Data Engineering project Amazon Reviews

‼️New branch with export to BigQuery (in progress, export works only via scripts, no Mage yet, stay tuned!)

Cloud environment: GitHub CodeSpaces, free and enough to test (120 core-hours of Codespaces compute for free monthly, 15GB of Codespaces storage for free monthly).

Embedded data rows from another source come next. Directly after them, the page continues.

-- ==== Sys2Proof/Machine/Pred.lean ====
section
/-! DEFINITION. Predicate instructions (06 R148, R149). -/

namespace Sys2Proof
namespace Machine

/-- p[d] := f(p[a], p[b]) at latency 1. -/
def pred3 (h : Hdr) (d a b : PReg) (f : Word → Word → Word) : Meaning :=
  issue h { rd := [rP a, rP b], wr := [rP d] } (fun s => .done (s.wrP d (f (s.pr a) (s.pr b)) 1))

/-- The word whose bit i is f(i). -/
def maskOf (f : Nat → Bool) : Word := BitVec.ofNat 64 ((List.range 64).foldl (fun n i => if f i then n + 2 ^ i else n) 0)

def execPset (h : Hdr) (d : PReg) (n : BitVec 7) : Meaning :=
  issue h { wr := [rP d] } (fun s => .done (s.wrP d (maskOf (fun i => i < n.toNat)) 1))
def execPand (h : Hdr) (d a b : PReg) : Meaning := pred3 h d a b (fun x y => x &&& y)
def execPor (h : Hdr) (d a b : PReg) : Meaning := pred3 h d a b (fun x y => x ||| y)
def execPxor (h : Hdr) (d a b : PReg) : Meaning := pred3 h d a b (fun x y => x ^^^ y)
def execPandn (h : Hdr) (d a b : PReg) : Meaning := pred3 h d a b (fun x y => x &&& ~~~y)
def execPfrom (h : Hdr) (d : PReg) (a : SReg) : Meaning :=
  issue h { rd := [rS a], wr := [rP d] } (fun s => .done (s.wrP d (s.sr a) 1))
def execPto (h : Hdr) (d : SReg) (a : PReg) : Meaning :=
  issue h { rd := [rP a], wr := [rS d] } (fun s => .done (s.wrS d (s.pr a) 1))
def execPany (h : Hdr) (d a b : PReg) : Meaning := pred3 h d a b (fun x y => allOnes (x &&& y != 0))
def execPall (h : Hdr) (d a b : PReg) : Meaning := pred3 h d a b (fun x y => allOnes (x &&& y == y))
def execPcnt (h : Hdr) (d : SReg) (a b : PReg) : Meaning :=
  issue h { rd := [rP a, rP b], wr := [rS d] } (fun s => .done (s.wrS d (popW (s.pr a &&& s.pr b)) 1))
def execPfirst (h : Hdr) (d a b : PReg) : Meaning := pred3 h d a b (fun x y => (x &&& y) &&& (0 - (x &&& y)))
def execPlanes (h : Hdr) (d : PReg) (a b : SReg) : Meaning :=
  issue h { rd := [rS a, rS b], wr := [rP d] } (fun s =>
    .done (s.wrP d (maskOf (fun i => (s.sr a).toNat ≤ i && i < (s.sr a).toNat + (s.sr b).toNat)) 1))

end Machine
end Sys2Proof
end

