-- ==== Sys2Proof/Machine/Cb.lean ====
section
/-! DEFINITION. Codebooks (09): the directory, stamps, the versions a core holds, decoding and the search. -/

namespace Sys2Proof
namespace Machine

/-! ## The directory (R197-R203) -/

/-- The index width of an arithmetic cbid (R201). -/
def arithW (cbid : Nat) : Nat := [32, 16, 16, 8, 8, 6, 6, 4, 8, 4].getD cbid 0

/-- An entry's fields as the part takes them: cbids 0-9 are arithmetic and 10-15 free, whatever the entry holds. -/
def Dir.parse (cbid : Nat) (b : List Byte) : Dir :=
  if cbid < 10 then { kind := 3, w := arithW cbid }
  else if cbid < 16 then {}
  else
    let k := field b 0 1
    { kind := if k == 1 || k == 2 then k else 0, d := field b 1 1, w := field b 2 1, comp := field b 3 1, count := field b 4 2
      current := field b 6 1, floor := field b 7 1, emax := sval 16 (field b 8 2), slots := field b 10 1
      archive := field b 0x10 8, vstride := field b 0x18 4, revs := field b 0x1C 4 }

def State.dirVa (s : State) (asid cbid : Nat) : Nat := s.cbdir asid + 64 * cbid
/-- The entry of a cbid, read as a COH load of the part. -/
def State.dirRead (s : State) (core asid cbid : Nat) : State × Except TrapInfo Dir :=
  if cbid < 16 then (s, .ok (Dir.parse cbid []))
  else
    let (s, r) := s.supRd core asid kCohRd (s.dirVa asid cbid) 64
    (s, match r with | .ok b => .ok (Dir.parse cbid b) | .error t => .error t)

/-- Is a stamp in the window (R203)? -/
def Dir.valid (d : Dir) (v : Nat) : Bool := (v + 256 - d.floor) % 256 ≤ (d.current + 256 - d.floor) % 256

/-- STALECB (R206). -/
def staleCb (reason cbid stamp : Nat) (addr : Word) : TrapInfo :=
  { cause := cSTALECB, aux := BitVec.ofNat 64 (reason * 2 ^ 20 + cbid * 2 ^ 8 + stamp), addr := addr }
/-- CheckLearned (R217). -/
def Dir.checkLearned (d : Dir) (cbid v : Nat) (addr : Word) : Option TrapInfo :=
  if d.kind == 0 then some (staleCb 2 cbid 0 addr)
  else if d.kind == 3 then some (staleCb 3 cbid 0 addr)
  else if !d.valid v then some (staleCb 1 cbid v addr)
  else none

/-- The VA of a version's archive record (R202). -/
def Dir.record (d : Dir) (v : Nat) : Nat := d.archive + v * d.vstride
/-- Bytes of a version's payload, and the slots it takes (R207). -/
def Dir.bytes (d : Dir) : Nat := d.count * d.d * 2
def Dir.k (d : Dir) : Nat := max 1 (cdiv d.bytes 16384)

/-! ## Decoding (R198) -/

/-- A component of 16 bits. -/
def compFmt (comp : Nat) : FpFmt := if comp == 2 then bf16 else fp16
/-- The payload's components. -/
def halves : List Byte → List (BitVec 16)
  | a :: b :: r => (b ++ a) :: halves r
  | _ => []
/-- The components of index i. -/
def Dir.codeword (d : Dir) (data : List (BitVec 16)) (i : Nat) : List XVal :=
  let f := compFmt d.comp
  if d.kind == 2 then
    (List.range 8).map (fun k =>
      let r := f.read (data.getD (i % 256 * 8 + k) 0).toNat
      if i.testBit (8 + k) then r.neg else r)
  else if d.count ≤ i then List.replicate d.d (.nan false)
  else (List.range d.d).map (fun k => f.read (data.getD (i * d.d + k) 0).toNat)

/-- A value under a block scale (07 R166, R167). -/
def XVal.under (x : XVal) (b : Nat) : XVal := if b == 255 then .nan false else x.scale ((b : Int) - 127)

/-- emax of a payload: floor(log2 of the largest component magnitude); for a payload of zeros it is free (log 35). -/
def emaxOf (comp : Nat) (data : List (BitVec 16)) : Int :=
  let f := compFmt comp
  let m := data.foldl (fun m x => max m (x.toNat % f.signBit)) 0
  match f.read m with
  | .fin _ m e => if m == 0 then (Config.emaxOfZero comp).toInt else xlog2 m e
  | _ => 0

/-! ## Encoding (07 R168; 09 R210-R212) -/

/-- Is any value of a block a NaN or an infinity? -/
def anySpecial (xs : List XVal) : Bool := xs.any (fun x => x.isNan || x.isInf)

/-- The scale byte of a block in scale mode 1. -/
def blockScale (emax : Int) (xs : List XVal) : Nat :=
  if anySpecial xs then 255
  else
    let mx := xs.foldl (fun m x => if XVal.cmp m x.abs == .lt then x.abs else m) (XVal.fin false 0 0)
    match mx with
    | .fin _ m e => if m == 0 then 0 else (max (-127) (min 127 (xlog2 m e - emax)) + 127).toNat
    | _ => 255

/-- The exact squared distance of two vectors. -/
def sqDist (xs cs : List XVal) : XVal :=
  (xsum .rne ((xs.zip cs).map (fun (x, c) => let d := (xadd .rne x c.neg).v; (xmul d d).v))).v

/-- The number of the least distance, ties to the lowest. -/
def nearest (xs : List XVal) (code : Nat → List XVal) (n : Nat) : Nat :=
  ((List.range n).foldl (fun (b : Option (Nat × XVal)) i =>
    let d := sqDist xs (code i)
    match b with
    | none => some (i, d)
    | some (_, e) => if XVal.cmp d e == .lt then some (i, d) else b) none).elim 0 (·.1)

/-- The search for a scaled vector (R210, R211). -/
def Dir.search (d : Dir) (data : List (BitVec 16)) (xs : List XVal) : Nat :=
  if anySpecial xs then 0
  else if d.kind == 2 then
    let q := nearest (xs.map XVal.abs) (fun i => d.codeword data i) 256
    let signs := xs.zipIdx.foldl (fun n (x, k) => if x.isNeg && !x.isZero then n + 2 ^ k else n) 0
    q + 256 * signs
  else nearest xs (fun i => d.codeword data i) d.count

/-! ## Residency (R207-R209) -/

/-- The first slot of a version on a core. -/
def Core.resident (c : Core) (cbid stamp : Nat) : Option Nat :=
  (List.range 16).find? (fun i => match c.slot.toList[i]? with
    | some t => t.first && t.cbid == some (BitVec.ofNat 12 cbid) && t.stamp.toNat == stamp
    | none => false)
def Core.slotAt (c : Core) (i : Nat) : Slot := c.slot.toList.getD i {}
def Core.setSlot (c : Core) (i : Nat) (t : Slot) : Core := if h : i < 16 then { c with slot := c.slot.set i t } else c
/-- The payload of the version in a first slot. -/
def Core.payload (c : Core) (i : Nat) : List (BitVec 16) := (c.slotAt i).data
/-- A use of a version. -/
def Core.touchSlot (c : Core) (i : Nat) : Core :=
  { (c.setSlot i { c.slotAt i with used := c.useClock }) with useClock := c.useClock + 1 }
/-- Drop the version whose first slot this is. -/
def Core.dropSlot (c : Core) (i : Nat) : Core := (List.range (max 1 (c.slotAt i).k)).foldl (fun c j => c.setSlot (i + j) {}) c
/-- The first slot of the version that holds a slot. -/
def Core.headOf (c : Core) (i : Nat) : Nat :=
  ((List.range (i + 1)).reverse.find? (fun j => (c.slotAt j).first)).getD i

/-- First slots in use by commands in flight (R208): those they use, those of the versions they wait to use. -/
def State.busySlots (s : State) (core : Nat) : List Nat :=
  let c := s.core core
  let held (l : List (Nat × Nat × Dir)) : List Nat := l.filterMap (fun (b, v, _) => c.resident b v)
  c.erun.toList.flatMap (fun e => e.slots ++ held e.need) ++
  (c.crLd.toList ++ c.crSt.toList).flatMap (fun e => e.slots ++ held e.need.toList) ++
  (List.range 4).flatMap (fun k =>
    let x := s.strand (4 * core + k)
    x.cbs.filterMap (fun r => c.resident r.cbid r.stamp) ++
    x.ops.filterMap (fun o => match o.cls with | .codebook (i + 1) => some i | _ => none))

/-- The slots for k consecutive ones: free ones first, else those used least recently that are neither pinned nor in use; `keep` are
first slots that the same command needs. -/
def State.chooseSlots (s : State) (core plan k : Nat) (keep : List Nat) : Option Nat :=
  let c := s.core core
  let busy := keep ++ s.busySlots core
  let taken (i : Nat) : Bool := c.miss.any (fun m => m.slot ≤ i && i < m.slot + m.k)
  let groups := (List.range 16).filter (fun i => i % k == 0 && i + k ≤ plan)
  let members (i : Nat) : List Nat := (List.range k).map (i + ·)
  match groups.find? (fun i => (members i).all (fun j => (c.slotAt j).cbid.isNone && !taken j)) with
  | some i => some i
  | none =>
    let ok := groups.filter (fun i => (members i).all (fun j =>
      !taken j && ((c.slotAt j).cbid.isNone || (!(c.slotAt (c.headOf j)).pinned && !busy.contains (c.headOf j)))))
    let age (i : Nat) : Nat := (members i).foldl (fun a j => max a (c.slotAt (c.headOf j)).used) 0
    (ok.foldl (fun (b : Option Nat) i => match b with
      | none => some i
      | some j => if age i < age j then some i else b) none)

/-- The launch's codebook slots on a core. -/
def State.planSlots (s : State) (core : Nat) : Nat :=
  (((s.core core).team.bind s.team).bind (fun t => s.launch t.launch)).elim 0 Launch.cbslots

/-- What a need of a version finds: the version resident, a miss to wait for, or no slot to be had. -/
inductive Need where
  | have' (slot : Nat) | miss | noSlot
  deriving DecidableEq, Repr

/-- Ask for a version on a core: a miss is started where none is in progress. -/
def State.needVersion (s : State) (core cbid stamp : Nat) (d : Dir) (keep : List Nat := []) : State × Need :=
  let c := s.core core
  match c.resident cbid stamp with
  | some i => (s.modCore core (fun c => c.touchSlot i), .have' i)
  | none =>
    if c.miss.any (fun m => m.cbid.toNat == cbid && m.stamp.toNat == stamp) then (s, .miss)
    else match s.chooseSlots core (s.planSlots core) d.k keep with
      | none => (s, .noSlot)
      | some i =>
        let m : VMiss := { cbid := BitVec.ofNat 12 cbid, stamp := BitVec.ofNat 8 stamp, slot := i, k := d.k, start := s.cycle }
        let drop (c : Core) : Core := (List.range d.k).foldl (fun c j =>
          if (c.slotAt (i + j)).cbid.isSome then c.dropSlot (c.headOf (i + j)) else c) c
        (s.modCore core (fun c => { (drop c) with miss := c.miss ++ [m] }), .miss)

/-- Fill the slots of a miss. -/
def Core.fillMiss (c : Core) (m : VMiss) (data : List (BitVec 16)) : Core :=
  let c := (List.range m.k).foldl (fun c j => c.setSlot (m.slot + j)
    { cbid := some m.cbid, stamp := m.stamp, first := j == 0, k := m.k, data := if j == 0 then data else [], used := c.useClock }) c
  { c with miss := c.miss.filter (fun x => x ≠ m), useClock := c.useClock + 1 }

end Machine
end Sys2Proof
end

To reproduce and review this project it would be enough (hopefully) less than hour, and ~8GB total for described datasets. You don't need to use anything extra, like VS Code or trial accounts - just webrowser + GitHub account is totally enough.

This level of cloud resources allowed me to process and analyze-visualize datasets with at least 6 Mln reviews without issues.

🎯 Goals

This is my Data Engineering project started during DE ZoomCamp'24. And the main goal is straight-forward: Extract - Transform - Load data, then visualize some insights.

I chose to analyze Amazon Reviews dataset. Full dataset is huge, and it is available to download in parts - by product categories. There are some smaller and larger sub-datasets, some of them we would explore here (Digital_Music, Health_and_Personal_Care, All_Beauty, Software). Each subset includes 2 files: products (meta), ratings and user comments (reviews).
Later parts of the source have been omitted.